◆ WORK ITEM: Using the records that follow, copy every line containing the word "rtpStart".

◆ RECORD EXCERPTS:
/-- R179: an ST 2110-20 input: the line before is judged, and at line LA the lines with samples missing are reported. -/
def State.judgeInput (p : LinePos) (s : State) : State :=
  let k := p.raster
  let r := s.raster k
  if k < 20 || s.flt.st2110Out || !s.tracking k then s
  else
    let s := if 0 < p.line ∧ p.line ≤ r.fmt.la ∧ r.got.look 0 (p.line - 1) < r.fmt.lineBytes then
        s.modRaster k (fun r => { r with missed := r.missed + 1 }) else s
    if p.line ≠ r.fmt.la then s
    else
      let n := (s.raster k).missed
      let s := s.modRaster k (fun r => { r with got := [], missed := 0 })
      if n = 0 then s else s.raise .inputLinesMissing [i16 k, i32 n]

/-- R178, R182, R358, R364, R366, R427: what follows the firings of a line of an output raster. -/
def State.outputLine (p : LinePos) (s : State) : State :=
  let k := p.raster
  let low := s.outputs.head? == some k
  let s := if p.line = 0 then (if low then s.applySnapshot else s).firstPic k else s
  let s := s.portLine p
  let s := if 8 ≤ k then s.sendLine p else s
  if p.line ≠ (s.raster k).fmt.la then s
  else
    let s := ((s.latch (133 + k)).applyGate k p.frame).endTakeover
    if low && s.glb.patch.any (fun x => x.step == 5) then s.patchCommit else s

/-- LINE_START (R46): the lines `ps` start at one instant. -/
def execLineStart (ps : List LinePos) (s : State) := ok (
  if !s.linksUp then s
  else
    let ps := ps.filter s.reaches
    let t := s.each ps State.enterLine
    let gs := t.firings ps
    let t := (t.each (t.txnsDue ps) State.commitTxn).actAll gs
    let t := t.each ps (fun p s => if p.raster < 16 then s.outputLine p else s.judgeInput p)
    State.wakeRise s t)

/-! Frames of input rasters (R41, R42, R104, R117). -/

/-- R41: the PTP time that an RTP timestamp denotes, at or before the arrival of the frame's first packet. -/
def rtpStart (ts : BitVec 32) (arrival : Nat) : Nat :=
  let m := (9 * arrival + 8) / 100000
  (m - (BitVec.ofNat 32 m - ts).toNat) * 100000 / 9

/-- R41: the measured start of a frame, of the kind that the raster's input gives. -/
def stampStart (k : Nat) (t : FrameStamp) : Option Nat :=
  match t with
  | .dp x => if k < 20 then some x else none
  | .rtp ts a => if 20 ≤ k then some (rtpStart ts a) else none

/-- R41: the frame count of a measured start; halves are rounded up (DESIGN CHOICE, log entry 131). -/
def frameCount (f : RasterFmt) (t : Nat) : Int :=
  (2 * ((t : Int) - f.phase) * f.num + (f.den * sec : Nat)) / ((2 * f.den * sec : Nat) : Int)

/-- R42: the distance of a measured start from R38, in ns. -/
def startError (f : RasterFmt) (n : Int) (t : Nat) : Nat := ((t : Int) - fmtLine f (n * f.lt)).natAbs

/-- R42: a measured start lies within `j` lines of R38. -/
def nearLine (f : RasterFmt) (n : Int) (t j : Nat) : Bool :=
  decide (startError f n t * (f.num * f.lt) ≤ j * f.den * sec)

/-- R41: a measured frame of the configured format; `first` says that it is the first after acquisition. -/
def Raster.measure (n : Int) (t : Nat) (first : Bool) (r : Raster) : Raster :=
  let near := nearLine r.fmt n t 1
  { r with
    frame := n.toNat, line := 0, sf := t, measured := true, sfPrev := if first then none else some r.sf
    consec := if first then 1 else r.consec + 1, inBound := if near then (if first then 1 else r.inBound + 1) else 0 }

/-- R42: the state of an input raster that has measured a frame of the configured format. -/
def Raster.nextState (n : Int) (t : Nat) (r : Raster) : InState :=
  if r.consec < 2 then .acquiring
  else if 8 ≤ r.inBound then .locked
  else if r.inState = .locked ∧ nearLine r.fmt n t 2 then .locked
  else .tracking

/-- R67, R415, R427: a lead sends its values of a frame to its twin, CLK and U as they are at S_f. -/
def State.sendTiming (k : Nat) (s : State) : State :=
  let r := s.raster k
  let x := s.clkAt r.sf
  if s.glb.role = .lead ∧ s.grt.imageMatch then s.gPut (.timing [⟨k, r.frame, r.sf, x.1.segCode, uncertWord x.2⟩]) else s

/-- The encode streams that an input raster feeds. -/
def State.fedBy (s : State) (k : Nat) : List Nat :=
  (s.enc.filter (fun x => x.2.cfg.enabled && x.2.cfg.input == some k)).map (·.1)

/-- INPUT_FRAME_START (R41, R42): the start of a frame is measured on an input raster; `fmtSeen` says that the frame has
the configured format. -/
def execInputFrameStart (k : Nat) (t : FrameStamp) (fmtSeen : Bool) (s : State) := ok (
  match stampStart k t with
  | none => s
  | some x =>
    if !s.linksUp || k < 16 || !s.rasterUsed k || (decide (k < 20) && (s.dpi (k - 16)).link != .active) then s
    else if !fmtSeen then (s.modRaster k Raster.forget).setInState k .acquiring
    else
      let r := s.raster k
      let n := frameCount r.fmt x
      let was := s.tracking k
      let back := r.measured && decide (n < r.frame)
      let s := s.modRaster k (Raster.measure n x (back || !r.measured))
      let s := s.setInState k ((s.raster k).nextState n x)
      let s := s.passOver k (s.indexOf k n 0)
      (s.each (s.fedBy k) (fun i => State.encFrame i n was)).sendTiming k)

/-- R42: an ST 2110-20 input has had a packet in the last two nominal frame periods. -/
def State.packetsLately (s : State) (k : Nat) : Bool :=
  let x := s.stitch (256 + k)
  decide (20 ≤ k) && decide (0 < max x.lastA x.lastB) && decide (s.now < max x.lastA x.lastB + 2 * fmtPeriod (s.raster k).fmt)

/-- INPUT_SIGNAL_TIMEOUT (R42): an input raster has had no signal, or no packets for two nominal frame periods. -/
def execInputSignalTimeout (k : Nat) (s : State) := ok (
  if k < 16 || !s.rasterUsed k || s.packetsLately k then s else (s.modRaster k Raster.forget).setInState k .absent)

/-! Realignment and retiming (R51, R52). -/

/-- R51: the frame of R38 whose line 0 is the first at or after a time. -/
def nextFrame (f : RasterFmt) (t : Int) : Int := (fmtPosition f (t - 1) + f.lt) / (f.lt : Int)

◆ YOUR SOLUTION:
def rtpStart (ts : BitVec 32) (arrival : Nat) : Nat :=
  | .rtp ts a => if 20 ≤ k then some (rtpStart ts a) else none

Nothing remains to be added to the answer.